A fingerprint test developed by British scientists could tell if patients are skipping medication.
Forgetting or failing to take drugs can have serious consequences, particularly for people suffering from chronic conditions or those with mental health issues.
Non-adherence to prescribed medication is a major problem for the NHS, with some studies showing only 50 per cent of people take long-term drugs as instructed, at a cost of around £300 million in wasted medicine each year.
But until now it has been difficult for doctors to know if people are sticking to their prescriptions.
Now the University of Surrey has devised a state-of-the-art fingerprint test which can identify traces of drugs on human skin, even after someone has washed their hands. And it can ever tease out whether an individual has used the drug or shaken hands with someone who has handled it.
The initial tests were carried out on the drug heroin, but researchers say it could be used for conventional medication.
Dr Melanie Bailey from the University of Surrey said: "Our team here at the University of Surrey believes that the technology we are developing will make our communities safer and shorten the route for those who need help to beat their addictions.
"We also believe the technology has scope in other areas, such as confirming whether a patient is taking their medication."
The team took fingerprints from people seeking treatment at drug rehabilitation clinics who had admitted taking heroin or cocaine during the previous 24 hours.
A fingerprint was collected from each finger of the right hand, and the participants were then asked to wash their hands thoroughly with soap and water and then wear nitrile gloves for a period of time before giving another set of fingerprints.
This same process was used to collect samples from 50 drug non-users.
The results found that the technology was able to identify traces of heroin on drug non-users in every scenario the researchers devised - whether someone directly touched the drug, handled it and then thoroughly washed their hands, or had come into contact with heroin via shaking someone else's hand.
The team cross-referenced the information from the drug non-users with the volunteers who were being treated for drug dependency and found that extra chemicals were present in those who actually taken heroine - because the drug breaks down inside the body.
Chemicals such as morphine, noscapine and acetylcodeine were found in those who had used the drug, but not in those who had handled it.
Previously blood tests were needed to prove if someone had taken a drug, but the new results show that the same information can be gathered through a simple fingerprint.
Catia Costa, also from the University of Surrey said: "Our results have shown that this non-invasive and innovative technology is sensitive enough to identify class A drugs in several scenarios - even after people have washed their hands using varying methods."

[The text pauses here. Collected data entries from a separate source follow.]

-- ==== Sys2Proof/Laws/Operands.lean ====
section
/-! SUPPORT. The operand forms and the flag values as numbers, so that no later proof unfolds one. -/

namespace Sys2Proof.Machine

/-! ## Operands -/

theorem translateAddr_toNat (addr : Addr) : (translateAddr addr).toNat = physical addr := by
  have := addr.isLt
  unfold translateAddr physical baseOffset
  rw [BitVec.toNat_sub]; simp; omega

theorem zext16_toNat (b : Byte) : (zext16 b).toNat = b.toNat := by
  have := b.isLt
  simp [zext16]; omega

theorem keyByte_toNat (k : Key) : (keyByte k).toNat = k.toNat := by
  have := k.isLt
  simp [keyByte]; omega

theorem regOfNat_toNat (r : RegIx) : regOfNat r.toNat = r := by simp [regOfNat]

theorem fontAddr_toNat (b : Byte) : (fontAddr b).toNat = b.toNat * 5 + 0xFB0 := by
  have := b.isLt
  rw [fontAddr, BitVec.toNat_ofNat, fontBase, Nat.mod_eq_of_lt (by omega), Nat.add_comm]

theorem bcd_toNat : ∀ b : Byte,
    (bcdHundreds b).toNat = b.toNat / 100 ∧ (bcdTens b).toNat = b.toNat / 10 % 10 ∧ (bcdOnes b).toNat = b.toNat % 10 := by
  decide +revert

/-- How a byte difference reads as a number. -/
theorem byte_sub_toNat (a b : Byte) : (a - b).toNat = (a.toNat + 256 - b.toNat) % 256 := by
  have := b.isLt
  rw [BitVec.toNat_sub]; congr 1; omega

/-! ## Flags -/

theorem flagByte_toNat (c : Bool) : (flagByte c).toNat = if c then 1 else 0 := by cases c <;> rfl

theorem flagByte_eq_one (c : Bool) : flagByte c = 1 ↔ c = true := by cases c <;> decide

theorem carryFlag_toNat (a b : Byte) : (carryFlag a b).toNat = if 255 < a.toNat + b.toNat then 1 else 0 := by
  simp [carryFlag, flagByte_toNat]

theorem notBorrowFlag_toNat (a b : Byte) : (notBorrowFlag a b).toNat = if b.toNat ≤ a.toNat then 1 else 0 := by
  simp [notBorrowFlag, flagByte_toNat]

theorem bit0Flag_toNat : ∀ a : Byte, (bit0Flag a).toNat = a.toNat % 2 := by decide +revert

theorem bit6Flag_toNat : ∀ a : Byte, (bit6Flag a).toNat = a.toNat / 64 % 2 := by decide +revert

/-! ## The program counter and the keypad -/

theorem pcMoved_of_eq {s t : State} (k : Nat) (h : t.pc = s.pc + BitVec.ofNat 16 k) (hk : k < 65536) : pcMoved s t k := by
  unfold pcMoved
  rw [h, BitVec.toNat_add]; simp [Nat.mod_eq_of_lt hk]

theorem keyIsDown_iff (s : State) (b : Byte) : keyIsDown s b = true ↔ ∃ k, s.pressed = some k ∧ k.toNat = b.toNat := by
  unfold keyIsDown
  cases h : s.pressed with
  | none => simp
  | some k => simp only [beq_iff_eq, Option.some.injEq, exists_eq_left', ← keyByte_toNat k, BitVec.toNat_inj]

end Sys2Proof.Machine
end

The team are hoping the same technology could be used to find out whether patients have taken prescription medication.
As well as the costs to the NHS in wasted medication, not taking drugs correctly also results in needless trips to the doctor or hospital admissions. There is also the danger that a doctor may up the dose after failing to see the desired effect from a drug.
A survey by pharmacy automation company Omnicell in 2015, found the majority of people simply forget to take medication, while a quarter do not want the unpleasant side effects and 20 per cent said they felt the drugs were unnecessary.
The research was published in The Journal of Analytical Toxicology.